Country (Between-subject, 2 levels: A and B)
Experiment (Within-subject, 5 levels: 1,2,3,4)
Trial (Within-subject, 3 levels: 1,2,3)
DV/outcome measure is a binary response (success or failure).
This means all the subjects go through all possible 15 conditions (5 Experiments x 3 Trials).
I want to know:
If there is a Country group difference in Trials across different Experiments, in other words, if there is a three-way interaction.
If there is an interaction, and I want to explore pairwise comparisons (e.g., is Country A more likely to succeed in Trial 1 in Experiment 1 than Country B?). I do not have specific hypotheses about which specific pairs would be different, however.

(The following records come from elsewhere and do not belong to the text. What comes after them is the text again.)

-- ==== Sys2Proof/Laws/HostAccess.lean ====
section
/-!
SUPPORT. What a host access can do, said once: the access handled whole, and each of its outcomes (dispatched,
queued, held, read, dropped).
-/
namespace Sys2Proof.Machine

/-! ### What the host decides of an access (R102, R190) -/

/-- A write that reaches the block is queued or direct (R150). -/
theorem routeOf_write (s : State) (t : Target) (w : Width) (v : Word) (h1 : t ≠ .unmapped) (h2 : t ≠ .streams) :
    s.routeOf t (.write w v) = if queueable t && s.queuing then .queued else .drained := by
  unfold State.routeOf
  split <;> simp_all

/-- A read that reaches the block waits for the drain in FIFO mode alone (R170). -/
theorem routeOf_read (s : State) (t : Target) (w : Width) (h1 : t ≠ .unmapped) (h2 : t ≠ .streams) :
    s.routeOf t (.read w) = if s.enableFifo then .drained else .atOnce := by
  unfold State.routeOf
  split <;> simp_all

@[simp] theorem routeOf_unmapped (s : State) (act : BusAction) : s.routeOf .unmapped act = .atOnce := rfl

@[simp] theorem routeOf_streams (s : State) (act : BusAction) : s.routeOf .streams act = .atOnce := rfl

@[simp] theorem blocks_queued (f : Fifo) : f.blocks .queued = f.full := rfl

@[simp] theorem blocks_drained (f : Fifo) : f.blocks .drained = !f.drained := rfl

@[simp] theorem blocks_atOnce (f : Fifo) : f.blocks .atOnce = false := rfl

/-- A part the host has come to keeps what was decided of it. -/
@[simp] theorem decisionOf_decideAs (s : State) (p : Part) (d : Decision) : s.decisionOf (p.decideAs d) = d := rfl

/-- Whether a decided part is held is a question of the FIFO alone: no signal lifts or makes a hold (R201). -/
@[simp] theorem held_decideAs (s : State) (p : Part) (d : Decision) :
    s.held (p.decideAs d) = s.fifo.blocks d.route := rfl

@[simp] theorem waits_decideAs (s : State) (p : Part) (d : Decision) :
    s.waits (p.decideAs d) = s.fifo.blocks d.route := by simp [State.waits, Part.decideAs, State.held, State.decisionOf]

/-- A part about which nothing is decided does not wait: the host has not come to it. -/
@[simp] theorem waits_undecided (s : State) (p : Part) : s.waits p.undecided = false := rfl

/-- After a device reset no access is held, and no decision is left (R450, R451). -/
theorem deviceReset_hostHeld (held : Bool) (s : State) : (deviceReset held s).hostHeld = false := by
  cases held
  · simp only [State.hostHeld, deviceReset_host, dropHeld]
    cases s.host.pending <;> simp
  · rfl

/-- A held part waits with what is decided of it. -/
theorem runPart_held (p : Part) (s : State) (h : s.held p = true) :
    runPart p s = .next (holdPart (p.decideAs (s.decisionOf p)) s) := by
  simp [runPart, h]

/-- A write that is not held goes where it was decided to go (R150). -/
theorem runPart_write (p : Part) (s : State) (w : Width) (v : Word) (ha : p.act = .write w v)
    (h : s.held p = false) : runPart p s = writePart p (s.decisionOf p) w v s := by
  simp [runPart, h, ha]

/-- A read that is not held reads what it was decided to reach (R170). -/
theorem runPart_read (p : Part) (s : State) (w : Width) (ha : p.act = .read w) (h : s.held p = false) :
    runPart p s = readAccess p (s.decisionOf p).target w s := by
  simp [runPart, h, ha]

/-- The one part of an access that is handled whole. -/
def wholePart (sp : Space) (a : Nat) (act : BusAction) : Part :=
  ⟨sp, a, partAction act 0 act.width, 0, act.width, true, none⟩

@[simp] theorem partAction_write (w : Width) (v : Word) :
    partAction (.write w v) 0 w = .write w (v &&& widthMask w) := by simp [partAction]

@[simp] theorem partAction_read (w : Width) (lane : Nat) : partAction (.read w) lane w = .read w := rfl

/-- What is decided of an access handled whole. -/
@[simp] theorem wholePart_decision (s : State) (sp : Space) (a : Nat) (act : BusAction) :
    s.decisionOf (wholePart sp a act) =
      ⟨resolve s.cfg s.inputs sp a act.width, s.routeOf (resolve s.cfg s.inputs sp a act.width) act⟩ := by
  cases act <;> rfl

/-- Whether an access handled whole is held. -/
theorem wholePart_held (s : State) (sp : Space) (a : Nat) (act : BusAction) :
    s.held (wholePart sp a act) = s.fifo.blocks (s.routeOf (resolve s.cfg s.inputs sp a act.width) act) := by
  simp [State.held]

/-- An access handled whole has one part. -/
theorem splitOf_whole (cfg : Config) (inp : Inputs) (sp : Space) (a : Nat) (w : Width)
    (h : handledWhole cfg inp sp a w = true) : splitOf cfg inp sp a w = [(0, w)] := by
  cases w <;> simp [splitOf, split16, h]

/-- A byte access is always handled whole. -/
theorem handledWhole_w8 (cfg : Config) (inp : Inputs) (sp : Space) (a : Nat) :
    handledWhole cfg inp sp a .w8 = true := by
  simp only [handledWhole, widthBytes, nothingDecodes]
  by_cases h : resolve cfg inp sp a .w8 = .unmapped <;> simp [h]

/-- An access that decodes as a whole is handled whole. -/
theorem handledWhole_of_ne (cfg : Config) (inp : Inputs) (sp : Space) (a : Nat) (w : Width)
    (h : resolve cfg inp sp a w ≠ .unmapped) : handledWhole cfg inp sp a w = true := by
  simp [handledWhole, h]

/-- An access handled whole is its one part. -/
theorem hostAccess_whole (sp : Space) (a : Nat) (act : BusAction) (s : State)
    (hr : reaches s.cfg s.inputs sp = true) (ha : aliased s.cfg sp a = a)
    (hw : handledWhole s.cfg s.inputs sp a act.width = true) :
    hostAccess sp a act s = runPart (wholePart sp a act) s := by
  simp [hostAccess, hr, ha, accessParts, splitOf_whole _ _ _ _ _ hw, partsFrom, wholePart]

/-- An access whose space is not enabled (R89). -/
theorem hostAccess_missed (sp : Space) (a : Nat) (act : BusAction) (s : State)
    (hr : reaches s.cfg s.inputs sp = false) : hostAccess sp a act s = .next (missAccess act s) := by
  simp [hostAccess, hr]

/-- A direct write that nothing holds is dispatched (R150). -/
theorem hostAccess_dispatch (sp : Space) (a : Nat) (w : Width) (v : Word) (s : State)
    (hr : reaches s.cfg s.inputs sp = true) (ha : aliased s.cfg sp a = a)
    (h1 : resolve s.cfg s.inputs sp a w ≠ .unmapped) (h2 : resolve s.cfg s.inputs sp a w ≠ .streams)
    (hq : (queueable (resolve s.cfg s.inputs sp a w) && s.queuing) = false) (hd : s.fifo.drained = true) :
    hostAccess sp a (.write w v) s = dispatch (resolve s.cfg s.inputs sp a w) w (v &&& widthMask w) s := by
  have hroute : s.routeOf (resolve s.cfg s.inputs sp a w) (.write w v) = .drained := by
    rw [routeOf_write s _ w v h1 h2, hq]; rfl
  rw [hostAccess_whole sp a (.write w v) s hr ha (handledWhole_of_ne _ _ _ _ _ h1),
    runPart_write _ s w (v &&& widthMask w) (by simp [wholePart, BusAction.width])
      (by rw [wholePart_held]; simp [BusAction.width, hroute, hd])]
  simp [writePart, BusAction.width, hroute]

/-- A queued write while the FIFO has room goes into it (R192). -/
theorem hostAccess_enqueue (sp : Space) (a : Nat) (w : Width) (v : Word) (s : State)
    (hr : reaches s.cfg s.inputs sp = true) (ha : aliased s.cfg sp a = a)
    (hk : queueable (resolve s.cfg s.inputs sp a w) = true) (hq : s.queuing = true)
    (hf : s.fifo.full = false) :
    hostAccess sp a (.write w v) s =
      .next (pushEntry (entryOf sp a w (v &&& widthMask w) (resolve s.cfg s.inputs sp a w)) s) := by
  have h1 : resolve s.cfg s.inputs sp a w ≠ .unmapped := by intro h; simp [h, queueable] at hk
  have h2 : resolve s.cfg s.inputs sp a w ≠ .streams := by intro h; simp [h, queueable] at hk
  have hroute : s.routeOf (resolve s.cfg s.inputs sp a w) (.write w v) = .queued := by
    rw [routeOf_write s _ w v h1 h2, hk, hq]; rfl
  rw [hostAccess_whole sp a (.write w v) s hr ha (handledWhole_of_ne _ _ _ _ _ h1),
    runPart_write _ s w (v &&& widthMask w) (by simp [wholePart, BusAction.width])
      (by rw [wholePart_held]; simp [BusAction.width, hroute, hf])]
  simp only [writePart, wholePart_decision, BusAction.width, hroute]
  rfl

/-- A held access waits: only its part is put aside, with what was decided of it (R192, R197, R198). -/
theorem hostAccess_held (sp : Space) (a : Nat) (act : BusAction) (s : State)
    (hr : reaches s.cfg s.inputs sp = true) (ha : aliased s.cfg sp a = a)
    (hw : handledWhole s.cfg s.inputs sp a act.width = true)
    (hh : s.fifo.blocks (s.routeOf (resolve s.cfg s.inputs sp a act.width) act) = true) :
    hostAccess sp a act s = .next (holdPart ((wholePart sp a act).decideAs
      ⟨resolve s.cfg s.inputs sp a act.width, s.routeOf (resolve s.cfg s.inputs sp a act.width) act⟩) s) := by
  rw [hostAccess_whole sp a act s hr ha hw, runPart_held _ s (by rw [wholePart_held]; exact hh),
    wholePart_decision]

/-- A read that nothing holds returns the value of `ReadValue` (R170). -/
theorem hostAccess_read (sp : Space) (a : Nat) (w : Width) (s : State)
    (hr : reaches s.cfg s.inputs sp = true) (ha : aliased s.cfg sp a = a)
    (hw : handledWhole s.cfg s.inputs sp a w = true)
    (h2 : resolve s.cfg s.inputs sp a w ≠ .streams)
    (hn : s.enableFifo = false ∨ s.fifo.drained = true) :
    hostAccess sp a (.read w) s =
      .next (returnRead w (readValue (resolve s.cfg s.inputs sp a w) w s).1
        (readValue (resolve s.cfg s.inputs sp a w) w s).2) := by
  have hb : s.fifo.blocks (s.routeOf (resolve s.cfg s.inputs sp a w) (.read w)) = false := by
    by_cases h1 : resolve s.cfg s.inputs sp a w = .unmapped
    · rw [h1]; rfl
    · rw [routeOf_read s _ w h1 h2]
      cases he : s.enableFifo
      · rfl
      · rcases hn with hn | hn
        · simp [he] at hn
        · simp [hn]
  rw [hostAccess_whole sp a (.read w) s hr ha hw,
    runPart_read _ s w rfl (by rw [wholePart_held]; exact hb), wholePart_decision]
  simp only [BusAction.width]
  unfold readAccess
  split
  · exact absurd ‹_› h2
  · simp [gather, wholePart, BusAction.width]

/-- A write that reaches nothing changes nothing (R112). -/
theorem hostAccess_unmapped_write (sp : Space) (a : Nat) (w : Width) (v : Word) (s : State)
    (hr : reaches s.cfg s.inputs sp = true) (ha : aliased s.cfg sp a = a)
    (hw : handledWhole s.cfg s.inputs sp a w = true) (h1 : resolve s.cfg s.inputs sp a w = .unmapped) :
    hostAccess sp a (.write w v) s = .next s := by
  rw [hostAccess_whole sp a (.write w v) s hr ha hw,
    runPart_write _ s w (v &&& widthMask w) (by simp [wholePart, BusAction.width])
      (by rw [wholePart_held]; simp [BusAction.width, h1])]
  simp [writePart, BusAction.width, h1, dispatch]

/-! ### Ports -/

/-- A port of the map is no byte of the pixel-transfer port. -/
theorem not_pixPort (r : PortReg) (odd : Bool) : isPixPort (portAddr r odd) = false := by
  cases r <;> cases odd <;> decide

/-- The port map gives a register's two ports back. -/
theorem findPort_portAddr (r : PortReg) (odd : Bool) : findPort (portAddr r odd) = some (r, odd) := by
  cases r <;> cases odd <;> decide

/-- A port of the map resolves to its register, where the chip has it (R112). -/
theorem resolvePort_portAddr (cap : Cap) (r : PortReg) (odd : Bool) (w : Width)
    (h : isSecondPoint r = true → hasSecondPoint cap = true) :
    resolvePort cap (portAddr r odd) w = regTarget r odd w := by
  simp only [resolvePort, not_pixPort, findPort_portAddr]
  cases hs : isSecondPoint r <;> simp_all

/-- An I/O access at a port of the map. -/
theorem resolve_io (cfg : Config) (inp : Inputs) (r : PortReg) (odd : Bool) (w : Width)
    (h : isSecondPoint r = true → hasSecondPoint cfg.cap = true) :
    resolve cfg inp .io (portAddr r odd) w = regTarget r odd w := resolvePort_portAddr cfg.cap r odd w h

/-- A byte of the pixel-transfer port, or a wider access at its base, reaches it (R86, R110). -/
theorem resolvePort_pix (cap : Cap) (a : Nat) (w : Width) (h : isPixPort a = true) (hw : w = .w8 ∨ a = pixPortLo) :
    resolvePort cap a w = .pix (a % 4) := by
  simp [resolvePort, h, pixTarget, hw]

/-- An address without a second name is itself. -/
theorem aliased_of_none (cfg : Config) (sp : Space) (a : Nat) (h : findAlias a cfg.aliases = none) :
    aliased cfg sp a = a := by
  simp [aliased, h]

/-- An access at a second name is the access at the port it stands for (R111). -/
theorem hostAccess_second_name (sp : Space) (a p : Nat) (act : BusAction) (s : State)
    (hs : sp = .io ∨ (0x8000 ≤ a ∧ a < 0x10000)) (ha : findAlias a s.cfg.aliases = some p)
    (hp : findAlias p s.cfg.aliases = none) : hostAccess sp a act s = hostAccess sp p act s := by
  have h1 : aliased s.cfg sp a = p := by unfold aliased; rw [if_pos hs, ha]; rfl
  simp only [hostAccess, h1, aliased_of_none _ _ _ hp]

end Sys2Proof.Machine
end

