-- ==== Sys2Proof/Laws/Fifo.lean ====
section
/-!
SUPPORT. The ring and its slots, what a dispatched write can change, and what a drain step can do, said once.
-/
namespace Sys2Proof.Machine

/-! ### The ring -/

/-- A slot written reads as what was written. -/
theorem readSlot_writeSlot_same (a : Nat) (e : FifoEntry) :
    ∀ ring : List (Nat × FifoEntry), readSlot (writeSlot ring a e) a = e
  | [] => by simp [writeSlot, readSlot]
  | (k, x) :: rest => by
    unfold writeSlot
    split
    · simp [readSlot]
    · split
      · simp [readSlot]
      · rename_i h
        simp [readSlot, Ne.symm h, readSlot_writeSlot_same a e rest]

/-- A slot not written reads as before. -/
theorem readSlot_writeSlot_other (a b : Nat) (e : FifoEntry) (h : b ≠ a) :
    ∀ ring : List (Nat × FifoEntry), readSlot (writeSlot ring a e) b = readSlot ring b
  | [] => by simp [writeSlot, readSlot, Ne.symm h]
  | (k, x) :: rest => by
    unfold writeSlot
    split
    · simp [readSlot, Ne.symm h]
    · split
      · rename_i hk
        subst hk
        simp [readSlot, Ne.symm h]
      · simp [readSlot, readSlot_writeSlot_other a b e h rest]

theorem mem_writeSlot (a : Nat) (e : FifoEntry) (c : Nat × FifoEntry) :
    ∀ ring : List (Nat × FifoEntry), c ∈ writeSlot ring a e → c = (a, e) ∨ c ∈ ring
  | [], h => by simpa [writeSlot] using h
  | (k, x) :: rest, h => by
    unfold writeSlot at h
    split at h
    · simpa using h
    · split at h
      · rcases List.mem_cons.mp h with h | h
        · exact .inl h
        · exact .inr (List.mem_cons_of_mem _ h)
      · rcases List.mem_cons.mp h with h | h
        · exact .inr (h ▸ List.mem_cons_self)
        · rcases mem_writeSlot a e c rest h with h | h
          · exact .inl h
          · exact .inr (List.mem_cons_of_mem _ h)

/-- Writing a slot of the ring keeps the ring's form. -/
theorem ringWf_writeSlot (a : Nat) (e : FifoEntry) (ha : a < Config.fifoSize) :
    ∀ ring : List (Nat × FifoEntry), ringWf ring = true → ringWf (writeSlot ring a e) = true
  | [], _ => by simp [writeSlot, ringWf, ha]
  | (k, x) :: rest, h => by
    simp only [ringWf, Bool.and_eq_true, decide_eq_true_eq, List.all_eq_true] at h
    unfold writeSlot
    split
    · rename_i hk
      simp only [ringWf, Bool.and_eq_true, decide_eq_true_eq, List.all_eq_true]
      refine ⟨⟨ha, fun c hc => ?_⟩, h⟩
      rcases List.mem_cons.mp hc with rfl | hc
      · exact hk
      · exact Nat.lt_trans hk (h.1.2 c hc)
    · split
      · rename_i hk
        subst hk
        simp only [ringWf, Bool.and_eq_true, decide_eq_true_eq, List.all_eq_true]
        exact h
      · rename_i h1 h2
        simp only [ringWf, Bool.and_eq_true, decide_eq_true_eq, List.all_eq_true]
        refine ⟨⟨h.1.1, fun c hc => ?_⟩, ringWf_writeSlot a e ha rest h.2⟩
        rcases mem_writeSlot a e c rest hc with rfl | hc
        · show k < a
          omega
        · exact h.1.2 c hc

/-- A slot of the ring lies inside it. -/
theorem slotOf_lt (i : Word) : slotOf i < Config.fifoSize := Nat.mod_lt _ (by decide)

/-! ### A dispatched write -/

/-- The part of the machine a dispatched write leaves alone: the session, the signals, the FIFO, and of the host's
side all but the event history. -/
def contextOf (s : State) : Config × Inputs × Fifo × HostSide :=
  (s.cfg, s.inputs, s.fifo, { s.host with history := [] })

theorem context_of_rest {s t : State} (h : restOf t = restOf s) : contextOf t = contextOf s := by
  unfold contextOf
  rw [cfg_of_rest h, inputs_of_rest h, fifo_of_rest h, host_of_rest h]

/-- A result that keeps the context where it is a next state, and is no fault. -/
def KeepsContext (s : State) (r : Result) : Prop :=
  (∃ t, r = .next t ∧ contextOf t = contextOf s) ∨ ∃ e, r = .refused e

theorem KeepsContext.bind {s : State} {r : Result} {f : State → Result} (h : KeepsContext s r)
    (hf : ∀ t, contextOf t = contextOf s → KeepsContext s (f t)) : KeepsContext s (thenNext r f) := by
  rcases h with ⟨t, rfl, ht⟩ | ⟨e, rfl⟩
  · exact hf t ht
  · exact .inr ⟨e, rfl⟩

theorem keeps_startOp {s u : State} (h : contextOf u = contextOf s) : KeepsContext s (startOp u) := by
  rcases startOp_cases u with ⟨t, e, ht⟩ | ⟨r, e⟩
  · exact .inl ⟨t, e, (context_of_rest ht).trans h⟩
  · exact .inr ⟨r, e⟩

theorem keeps_stroke (b : Byte) {s u : State} (h : contextOf u = contextOf s) : KeepsContext s (stroke b u) := by
  rcases stroke_cases b u with ⟨t, e, ht⟩ | ⟨r, e⟩
  · exact .inl ⟨t, e, (context_of_rest ht).trans h⟩
  · exact .inr ⟨r, e⟩

theorem keeps_writePix : ∀ (bs : List Byte) {s u : State}, contextOf u = contextOf s →
    KeepsContext s (writePix bs u)
  | [], _, u, h => .inl ⟨u, rfl, h⟩
  | b :: bs, s, u, h => by
    refine KeepsContext.bind ?_ (fun t ht => keeps_writePix bs ht)
    rcases pixByte_cases b u with ⟨t, e, ht⟩ | ⟨r, e⟩
    · exact .inl ⟨t, e, (context_of_rest ht).trans h⟩
    · exact .inr ⟨r, e⟩

theorem keeps_writeReg (r : PortReg) (part : RegPart) (v : Word) (s : State) :
    KeepsContext s (writeReg r part v s) := by
  cases r
  case cmd =>
    cases part
    · exact .inl ⟨_, rfl, rfl⟩
    · exact keeps_startOp rfl
    · exact keeps_startOp rfl
  case shortStroke =>
    cases part
    · exact keeps_stroke _ rfl
    · exact keeps_stroke _ rfl
    · exact KeepsContext.bind (keeps_stroke _ rfl) (fun t ht => keeps_stroke _ ht)
  all_goals exact .inl ⟨_, rfl, rfl⟩

/-- A dispatched write changes neither the session nor the signals, the FIFO or the waiting accesses, and never
faults. -/
theorem keeps_dispatch (t : Target) (w : Width) (v : Word) (s : State) : KeepsContext s (dispatch t w v s) := by
  cases t with
  | reg r part => exact keeps_writeReg r part v s
  | packed k => cases k <;> exact .inl ⟨_, rfl, rfl⟩
  | pix _ => exact keeps_writePix _ rfl
  | unmapped => exact .inl ⟨_, rfl, rfl⟩
  | streams => exact .inr ⟨_, rfl⟩

/-- So does the application of a queued entry. -/
theorem keeps_applyEntry (e : FifoEntry) (s : State) : KeepsContext s (applyEntry e s) := by
  unfold applyEntry
  split
  · exact .inl ⟨_, rfl, rfl⟩
  · exact keeps_dispatch _ _ _ _

/-- A drain step ends with the head popped and the FIFO not busy, the rest of the context unchanged, or refuses. -/
theorem drain_cases (s : State) :
    (∃ t, drain s = .next t ∧ t.cfg = s.cfg ∧ t.inputs = s.inputs ∧
      t.fifo = { s.fifo with readIdx := s.fifo.readIdx + 1, busy := false } ∧
      { t.host with history := [] } = { s.host with history := [] }) ∨
      ∃ e, drain s = .refused e := by
  unfold drain
  rcases keeps_applyEntry s.fifo.head (popEntry s) with ⟨t, e, h⟩ | ⟨e, h⟩
  · refine .inl ⟨endDrain t, by rw [e]; rfl, ?_⟩
    simp only [contextOf, Prod.mk.injEq] at h
    obtain ⟨h1, h2, h3, h4⟩ := h
    have hf : ({ t.fifo with busy := false } : Fifo) =
        { s.fifo with readIdx := s.fifo.readIdx + 1, busy := false } := by rw [h3]; rfl
    unfold endDrain
    simp only
    split
    · exact ⟨h1, h2, hf, h4⟩
    · exact ⟨h1, h2, hf, h4⟩
  · exact .inr ⟨e, by rw [h]; rfl⟩

end Sys2Proof.Machine
end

This would have been easier to test using three-way mixed-factorial ANOVA if my DV is a continuous variable, but my understanding is I won't be able to test in parametric procedures including ANOVAs. Would Generalized Linear Mixed Modeling (GLMM) with a binomial distribution option be the appropriate procedure to pursue and if so, how do I write this out in lme4 function in R?
My understanding is that Subject would be a random effect, and Country would be a fixed effect, but not sure about Experiment and Trial variables.
I am also a bit confused with which variable is crossed vs. nested. Do I have any nesting variables?
I am in Psychology and very new to multilevel modeling and mixed-effects modeling, so I would greatly appreciate your help and the simplest way to test it.